TASK REQUIREMENTS: Below is a set of entries. Print the line that contains "let ws := s.unpoisoned" and every later line word for word, through the final one.

[Saved data entries]
========

-- ==== Sys2Proof/Machine/Ingress.lean ====
section
/-! DEFINITION. Ingress (02, 03): lane groups, receive MAC and FIFO, context commands, policer, classification of port
frames and of injected packets, verdicts on a packet. -/

namespace Sys2Proof.Machine

namespace Ctx
abbrev GEN : RecF := ⟨8, 0, 43, 8⟩
abbrev INIT : RecF := ⟨8, 0, 42, 1⟩
abbrev RTCP_ACT : RecF := ⟨8, 0, 40, 2⟩
abbrev OVH_PROF : RecF := ⟨8, 0, 36, 4⟩
abbrev DD_ID : RecF := ⟨8, 0, 28, 8⟩
abbrev LEVEL_ID : RecF := ⟨8, 0, 24, 4⟩
abbrev SL_FIXED_EN : RecF := ⟨8, 0, 23, 1⟩
abbrev SL_FIXED : RecF := ⟨8, 0, 21, 2⟩
abbrev LAYER_MODE : RecF := ⟨8, 0, 18, 3⟩
abbrev SCREEN : RecF := ⟨8, 0, 17, 1⟩
abbrev POL_EN : RecF := ⟨8, 0, 16, 1⟩
abbrev DCLASS : RecF := ⟨8, 0, 14, 2⟩
abbrev CFID : RecF := ⟨8, 0, 0, 14⟩
abbrev POL_BURST : RecF := ⟨8, 1, 32, 20⟩
abbrev POL_RATE : RecF := ⟨8, 1, 0, 32⟩
abbrev TOKENS : RecF := ⟨8, 2, 0, 52⟩
abbrev T_LAST : RecF := ⟨8, 3, 0, 32⟩
abbrev HI_SEQ : RecF := ⟨8, 4, 0, 48⟩
abbrev HI_TS : RecF := ⟨8, 5, 0, 64⟩
abbrev MATCHED : RecF := ⟨3, 0, 0, 48⟩
abbrev OCTETS : RecF := ⟨3, 1, 0, 64⟩
abbrev DROPPED : RecF := ⟨3, 2, 0, 48⟩
end Ctx

/-- A field of an ingress record. -/
def State.ctx (s : State) (i : Nat) (f : RecF) : Nat := recGet s.ing.recs i f

/-- Set a field of an ingress record. -/
def State.setCtx (s : State) (i : Nat) (f : RecF) (v : Nat) : State :=
  { s with ing := { s.ing with recs := recSet s.ing.recs i f v } }

/-- Raise a statistic of a context. -/
def State.addStat (s : State) (i : Nat) (f : RecF) (n : Nat) : State :=
  { s with ing := { s.ing with stats := recSet s.ing.stats i f (recGet s.ing.stats i f + n) } }

/-- A context is installed. -/
def State.inst (s : State) (scid : Nat) : Bool := Tbl.at false s.ing.installed scid

/-! ## Lane groups and ports (R33, 01 R16) -/

/-- Rates of R33 in Gb/s; none for a combination it does not list. -/
def groupRate (laneRate width : Nat) : Option Nat :=
  match laneRate, width with
  | 0, 0 => some 10
  | 1, 0 => some 25
  | 1, 2 => some 100
  | 2, 0 => some 50
  | 2, 1 => some 100
  | 2, 2 => some 200
  | 2, 3 => some 400
  | _, _ => none

/-- Rate of a port in Gb/s. -/
def State.portRate (s : State) (port : Nat) : Nat :=
  (groupRate (s.get F.PRT_GRP_CFG.LANE_RATE (port / 8)) (s.get F.PRT_GRP_CFG.WIDTH (port / 8))).getD 10

/-- A lane is the first lane of a port under its group's configuration. -/
def State.isPort (s : State) (port : Nat) : Bool :=
  decide (port < 256) && port % 8 % 2 ^ s.get F.PRT_GRP_CFG.WIDTH (port / 8) = 0

/-- The egress or ingress pipeline of a port (01 R16). -/
def pipeOf (port : Nat) : Nat := port / 32

/-- A write of PRT_GRP_CFG (R33). -/
def State.grpCfg (s : State) (g : Nat) (v : Word) : State :=
  let busy := (List.range 8).any fun l => s.isSet F.PRT_PORT_CFG.RX_EN (8 * g + l) || s.isSet F.PRT_PORT_CFG.TX_EN (8 * g + l)
  if busy || (groupRate (fld v 4 2) (fld v 0 3)).isNone then s.flag F.PRT_GRP_CFG.CFG_ERR g true
  else
    ((s.put F.PRT_GRP_CFG.LANE_RATE g (fld v 4 2)).put F.PRT_GRP_CFG.WIDTH g (fld v 0 3)).flag F.PRT_GRP_CFG.CFG_ERR g false

/-- PRT_GRP_CFG_WRITE. -/
def execPrtGrpCfgWrite (group : Nat) (value : Word) (s : State) : Out :=
  s.whenLive fun s => if group < 32 then s.grpCfg group value else s

/-! ## Receive MAC and FIFO (R34 to R38) -/

/-- Frames of a group's FIFO. -/
def State.fifo (s : State) (g : Nat) : List RxFrame := Tbl.at [] s.ing.fifo g

/-- A group's FIFO replaced. -/
def State.setFifo (s : State) (g : Nat) (fs : List RxFrame) : State :=
  { s with ing := { s.ing with fifo := Tbl.put [] s.ing.fifo g fs } }

/-- The receive FIFO holds 32 KiB; a frame that does not fit finds it full (01 R21). -/
def fifoFits (fs : List RxFrame) (len : Nat) : Bool := decide ((fs.map (·.bytes.length)).sum + len ≤ 32768)

/-- A stamp of a port, from its time base with its receive correction (R35, 13 R390). -/
def State.rxStamp (s : State) (port : Nat) : Nat :=
  portStamp (s.tb (s.get F.PRT_PORT_CFG.TB port)).total (sext (s.get F.TIM_PORT_CORR.RX_CORR port) 32)

/-- A frame with its FCS reaches a port. -/
def State.arriveFrame (s : State) (port : Nat) (bytes : List Byte) (fcs : FcsCheck) : State :=
  let g := port / 8
  let ctl := beAt bytes 12 2 = 0x8808
  if bytes.length < 64 then s.inc F.PRT_RX_RUNT_CNT.CNT port
  else if s.get F.PRT_PORT_CFG.MAX_LEN port < bytes.length then s.inc F.PRT_RX_OVERSIZE_CNT.CNT port
  else if fcs = .badEarly || (fcs = .badLate && ctl) then s.inc F.PRT_RX_FCS_CNT.CNT port
  else if ctl then s.inc F.PRT_RX_PAUSE_CNT.CNT port
  else
    let fits := fifoFits (s.fifo g) bytes.length
    let t := if fcs = .good then
        (s.inc F.PRT_RX_FRM_CNT.CNT port).add F.PRT_RX_OCT_CNT.CNT port bytes.length
      else if fits then s
      else s.inc F.PRT_RX_FCS_CNT.CNT port
    if fits then t.setFifo g (t.fifo g ++ [⟨port, bytes, fcs, s.rxStamp port⟩])
    else if fcs = .good then t.inc F.PRT_GRP_RX_OVF_CNT.CNT g
    else t

/-- FRAME_ARRIVAL: bytes run from the destination address to the FCS. A port with RX_EN 0 discards it uncounted, and so
does every port once the media plane is stopped (16 R460). -/
def execFrameArrival (port : Nat) (bytes : List Byte) (fcs : FcsCheck) (s : State) : Out :=
  s.whenLive fun s =>
    if !s.isPort port || !s.isSet F.PRT_PORT_CFG.RX_EN port || s.err.mediaStopped then s
    else s.arriveFrame port bytes fcs

/-! ## Context commands (R41 to R47) -/

/-- ING_CTX_STATUS after a command. -/
def State.ctxResult (s : State) (r dup : Nat) : State :=
  (s.put F.ING_CTX_STATUS.RESULT 0 r).put F.ING_CTX_STATUS.DUP_SCID 0 dup

/-- A key that R41 does not allow. -/
def badKey (k : List Word) : Bool :=
  let ty := (k.getD 1 0).toNat
  let v4 := ty % 16 = 4
  !(ty ∈ [0x04, 0x06, 0x14, 0x16])
    || (v4 && (fld (k.getD 2 0) 32 32 ≠ 0 || k.getD 3 0 ≠ 0 || fld (k.getD 4 0) 32 32 ≠ 0 || k.getD 5 0 ≠ 0))

/-- The installed context of a key (R44). -/
def State.findKey (s : State) (k : List Word) : Option Nat :=
  (s.ing.installed.find? fun e => recWords s.ing.keys 6 e.1 = k).map (·.1)

/-- Installed contexts other than one with SCREEN set (R46). -/
def State.screened (s : State) (but : Nat) : Nat :=
  (s.ing.installed.filter fun e => e.1 ≠ but && s.ctx e.1 Ctx.SCREEN = 1).length

/-- SCREEN_FULL for a context that would take record word 0. -/
def State.screenFull (s : State) (scid : Nat) (w0 : Word) : Bool :=
  bitAt w0.toNat 17 && decide (32768 ≤ s.screened scid)

/-- CLK_FWD cycle count, low 32 bits. -/
def State.fwd32 (s : State) : Nat := s.fwdNow % 2 ^ 32

/-- The configuration fields of words 0 and 1 as written, the hardware fields of word 0 given. -/
def ctxWords (w0 w1 : Word) (gen init : Nat) : List Word :=
  [setFld (setFld (w0 &&& wd (2 ^ 42 - 1)) 43 8 gen) 42 1 init, w1 &&& wd (2 ^ 52 - 1)]

/-- INSTALL. -/
def State.ctxInstall (s : State) (i : Nat) : State :=
  let d := s.dataWords .ING_CTX_DATA 8
  let k := d.take 6
  let w0 := d.getD 6 0
  if badKey k then s.ctxResult 5 0
  else if s.inst i then s.ctxResult 1 0
  else match s.findKey k with
    | some dup => s.ctxResult 3 dup
    | none =>
      if s.screenFull i w0 then s.ctxResult 4 0
      else
        let gen := (s.ctx i Ctx.GEN + 1) % 256
        let burst := fld (d.getD 7 0) 32 20
        let ws := ctxWords w0 (d.getD 7 0) gen 0 ++ [wd (burst * 2 ^ 32), wd s.fwd32, 0, 0, 0, 0]
        let s := (s.cure 0 i).ctxResult 0 0
        let src := putWords s.fwd.src 4 i 0 [0, 0, 0, setFld (recWord s.fwd.src 4 i 3) 44 20 0]
        { s with
          ing := { s.ing with
            installed := Tbl.put false s.ing.installed i true
            keys := putWords s.ing.keys 6 i 0 k
            recs := putWords s.ing.recs 8 i 0 ws
            stats := putWords s.ing.stats 3 i 0 [0, 0, 0]
            score := Tbl.put 0 s.ing.score i 0
            ch := Tbl.put none s.ing.ch i none
            seen := Tbl.put none s.ing.seen i none
            av1 := Tbl.put none s.ing.av1 i none
            fua := Tbl.put none s.ing.fua i none }
          fwd := { s.fwd with src := src } }

/-- REMOVE. -/
def State.ctxRemove (s : State) (i : Nat) : State :=
  if !s.inst i then s.ctxResult 2 0
  else
    let s := s.ctxResult 0 0
    { s with ing := { s.ing with installed := Tbl.put false s.ing.installed i false } }

/-- UPDATE. -/
def State.ctxUpdate (s : State) (i : Nat) : State :=
  let w0 := s.reg .ING_CTX_DATA 6
  let w1 := s.reg .ING_CTX_DATA 7
  if !s.inst i then s.ctxResult 2 0
  else if s.screenFull i w0 then s.ctxResult 4 0
  else
    let ws := ctxWords w0 w1 (s.ctx i Ctx.GEN) (s.ctx i Ctx.INIT)
      ++ [wd (min (s.ctx i Ctx.TOKENS) (fld w1 32 20 * 2 ^ 32))]
    let s := s.ctxResult 0 0
    { s with ing := { s.ing with recs := putWords s.ing.recs 8 i 0 ws } }

/-- READ: the key, then the record. -/
def State.ctxRead (s : State) (i : Nat) : State :=
  if !s.inst i then s.ctxResult 2 0
  else
    let ws := s.unpoisoned 0 i (recWords s.ing.keys 6 i ++ recWords s.ing.recs 8 i)
    (s.ctxResult 0 0).putData .ING_CTX_DATA 0 ws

========

ANSWER SECTION:
    let ws := s.unpoisoned 0 i (recWords s.ing.keys 6 i ++ recWords s.ing.recs 8 i)
    (s.ctxResult 0 0).putData .ING_CTX_DATA 0 ws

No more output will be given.